Audiophile Circuits League haben sich auf die Fahne geschrieben, hervorragend klingende Musikinstrumente zu bauen, die gut bedienbar sind und viele Möglichkeiten des Eingriffs in den Klang und dessen Modulation geben. Auch wenn ich an der einen oder anderen Stelle mit einigen kleinen Mikroreglern des ACL Eurorack auf dem Kriegsfuß gestanden habe und mich die sehr kleine Beschriftung zum Einsatz einer Sehhilfe genötigt hat, stimme ich diesem Ansatz dennoch vollkommen zu. Vor allen Dingen die Hauptmodule, wie die VCOs und die Filter haben es echt in sich. Selbst der Panning-Amplifier und das Audiointerface sind extrem vielseitig und nicht nur irgendwas, wo „Audio rauskommt“. Alle Baugruppen genügen höchsten Qualitätsansprüchen und der Sound ist in jedem Fall exzellent. Das schlägt sich natürlich auch im Preis für einzelne Module nieder. Aber was soll’s? Hier bestätigt sich, dass Qualität nun mal ihren Preis hat.

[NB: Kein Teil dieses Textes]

theorem witness_ScheduleEntries :
    ((sSched (due 3 23)).blk.alive = true ∧ (sSched (due 3 23)).blk.sched 3 = [due 3 23] ∧ (∀ x ∈ [due 3 23], x.fromIns = false) ∧
      (due 3 23).pos ≤ (sSched (due 3 23)).blk.lck.h ∧ 0 ≤ (sSched (due 3 23)).blk.now ∧ (sSched (due 3 23)).blk.running = true ∧
      (sSched (due 3 23)).blk.lckHold = false ∧ (sSched (due 3 23)).blk.masterRev = false ∧ (sSched (due 3 23)).blk.ranNow < 4 ∧
      (∀ u < 3, (sSched (due 3 23)).blk.dueEntry u = none) ∧ ((sSched (due 3 23)).blk.trk 3).abortWait = false ∧
      (sSched (due 3 23)).blk.fb RING_TRACE_CFG_SCHED = false ∧ (due 3 23).kind = 3) ∧
    ((sSched (due 2 15)).blk.alive = true ∧ (sSched (due 2 15)).blk.sched 3 = [due 2 15] ∧ (∀ x ∈ [due 2 15], x.fromIns = false) ∧
      (due 2 15).pos ≤ (sSched (due 2 15)).blk.lck.h ∧ 0 ≤ (sSched (due 2 15)).blk.now ∧ (sSched (due 2 15)).blk.running = true ∧
      (sSched (due 2 15)).blk.lckHold = false ∧ (sSched (due 2 15)).blk.masterRev = false ∧ (sSched (due 2 15)).blk.ranNow < 4 ∧
      (∀ u < 3, (sSched (due 2 15)).blk.dueEntry u = none) ∧ ((sSched (due 2 15)).blk.trk 3).abortWait = false ∧
      (sSched (due 2 15)).blk.fb RING_TRACE_CFG_SCHED = false ∧ (due 2 15).kind = 2) ∧
    ((sSched (due 4 61)).blk.alive = true ∧ (sSched (due 4 61)).blk.sched 3 = [due 4 61] ∧ (∀ x ∈ [due 4 61], x.fromIns = false) ∧
      (due 4 61).pos ≤ (sSched (due 4 61)).blk.lck.h ∧ 0 ≤ (sSched (due 4 61)).blk.now ∧ (sSched (due 4 61)).blk.running = true ∧
      (sSched (due 4 61)).blk.lckHold = false ∧ (sSched (due 4 61)).blk.masterRev = false ∧ (sSched (due 4 61)).blk.ranNow < 4 ∧
      (∀ u < 3, (sSched (due 4 61)).blk.dueEntry u = none) ∧ ((sSched (due 4 61)).blk.trk 3).abortWait = false ∧
      (sSched (due 4 61)).blk.fb RING_TRACE_CFG_SCHED = false ∧ (due 4 61).kind = 4 ∧ bits (due 4 61).arg0 2 0 < 6 ∧
      (sSched (due 4 61)).blk.axState (bits (due 4 61).arg0 2 0) ≠ 4) ∧
    (sGearDue.blk.alive = true ∧ sGearDue.blk.sched 3 = [due 4 61] ∧ (∀ x ∈ [due 4 61], x.fromIns = false) ∧
      (due 4 61).pos ≤ sGearDue.blk.lck.h ∧ 0 ≤ sGearDue.blk.now ∧ sGearDue.blk.running = true ∧ sGearDue.blk.lckHold = false ∧
      sGearDue.blk.masterRev = false ∧ sGearDue.blk.ranNow < 4 ∧ (∀ u < 3, sGearDue.blk.dueEntry u = none) ∧
      (sGearDue.blk.trk 3).abortWait = false ∧ sGearDue.blk.fb RING_TRACE_CFG_SCHED = false ∧ (due 4 61).kind = 4 ∧
      bits (due 4 61).arg0 2 0 < 6 ∧ sGearDue.blk.axState (bits (due 4 61).arg0 2 0) = 4 ∧
      (sGearDue.blk.ax (bits (due 4 61).arg0 2 0)).gear = some gear0 ∧ gear0.r1 = none ∧
      sGearDue.blk.rn (AXS_GEAR_RAMP (bits (due 4 61).arg0 2 0)) = 0) ∧
    ((sSched (due 5 3)).blk.alive = true ∧ (sSched (due 5 3)).blk.sched 3 = [due 5 3] ∧ (∀ x ∈ [due 5 3], x.fromIns = false) ∧
      (due 5 3).pos ≤ (sSched (due 5 3)).blk.lck.h ∧ 0 ≤ (sSched (due 5 3)).blk.now ∧ (sSched (due 5 3)).blk.running = true ∧
      (sSched (due 5 3)).blk.lckHold = false ∧ (sSched (due 5 3)).blk.masterRev = false ∧ (sSched (due 5 3)).blk.ranNow < 4 ∧
      (∀ u < 3, (sSched (due 5 3)).blk.dueEntry u = none) ∧ ((sSched (due 5 3)).blk.trk 3).abortWait = false ∧
      (sSched (due 5 3)).blk.fb RING_TRACE_CFG_SCHED = false ∧ (due 5 3).kind = 5) ∧
    ((sSched (due 6 0)).blk.alive = true ∧ (sSched (due 6 0)).blk.sched 3 = [due 6 0] ∧ (∀ x ∈ [due 6 0], x.fromIns = false) ∧
      (due 6 0).pos ≤ (sSched (due 6 0)).blk.lck.h ∧ 0 ≤ (sSched (due 6 0)).blk.now ∧ (sSched (due 6 0)).blk.running = true ∧
      (sSched (due 6 0)).blk.lckHold = false ∧ (sSched (due 6 0)).blk.masterRev = false ∧ (sSched (due 6 0)).blk.ranNow < 4 ∧
      (∀ u < 3, (sSched (due 6 0)).blk.dueEntry u = none) ∧ ((sSched (due 6 0)).blk.trk 3).abortWait = false ∧
      (sSched (due 6 0)).blk.fb RING_TRACE_CFG_SCHED = false ∧ (due 6 0).kind = 6) ∧
    ((sSched (due 7 0)).blk.alive = true ∧ (sSched (due 7 0)).blk.sched 3 = [due 7 0] ∧ (∀ x ∈ [due 7 0], x.fromIns = false) ∧
      (due 7 0).pos ≤ (sSched (due 7 0)).blk.lck.h ∧ 0 ≤ (sSched (due 7 0)).blk.now ∧ (sSched (due 7 0)).blk.running = true ∧
      (sSched (due 7 0)).blk.lckHold = false ∧ (sSched (due 7 0)).blk.masterRev = false ∧ (sSched (due 7 0)).blk.ranNow < 4 ∧
      (∀ u < 3, (sSched (due 7 0)).blk.dueEntry u = none) ∧ ((sSched (due 7 0)).blk.trk 3).abortWait = false ∧
      (sSched (due 7 0)).blk.fb RING_TRACE_CFG_SCHED = false ∧ (due 7 0).kind = 7) ∧
    (sPage.blk.alive = true ∧ sPage.blk.sched 3 = [due 1 0] ∧ (∀ x ∈ [due 1 0], x.fromIns = false) ∧ (due 1 0).pos ≤ sPage.blk.lck.h ∧
      0 ≤ sPage.blk.now ∧ sPage.blk.running = true ∧ sPage.blk.lckHold = false ∧ sPage.blk.masterRev = false ∧ sPage.blk.ranNow < 4 ∧
      (∀ u < 3, sPage.blk.dueEntry u = none) ∧ (sPage.blk.trk 3).abortWait = false ∧ sPage.blk.fb RING_TRACE_CFG_SCHED = false ∧
      (due 1 0).kind = 1 ∧ (sPage.blk.trk 3).pages = [page1] ∧ page1.bounded = false ∧ q256 page1.cRaw = (due 1 0).pos ∧
      page1.start ≤ sPage.blk.lineIndex 3 + 3) := by
  refine ⟨?_, ?_, ?_, ?_, ?_, ?_, ?_, ?_⟩ <;> decide +kernel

Die ACL Eurorack-Module haben reichlich Patchpunkte. Das lädt zum Experimentieren ein. Die Layouts der Module sind für den einen oder anderen vielleicht etwas gewöhnungsbedürftig. Look & Feel sind weit weg von Moog‘schem Charme und erinnern eher an die Ergonomie von Schaltkonsolen eines Kraftwerks (oder an das alte Roland System 100). Aber das hat was! Dieser technoide Charme verleitet schnell dazu, sich (auch gedanklich) von Standard Modular Patches weg zu bewegen und etwas anderes auszuprobieren. Wer sich nun überlegt, ein Eurorack System neu aufzubauen oder ein bestehendes System ergänzen will, der sollte an ACL auf keinen Fall vorbeischauen. Und wer Fragen hat, kann sich gerne an Stefan und Martin persönlich wenden. Vielleicht bei einem Meet & Greet in Berlin? Es lohnt sich bestimmt. Die Audiophile Circuits League hat für mich das Zeug zum Super-Hero-Status. Den können sie erreichen, wenn die bestehende Modulpalette vielleicht auch noch um Komplettsysteme und ein Multiple erweitert werden. Aber an Letzterem wird ja bereits gearbeitet…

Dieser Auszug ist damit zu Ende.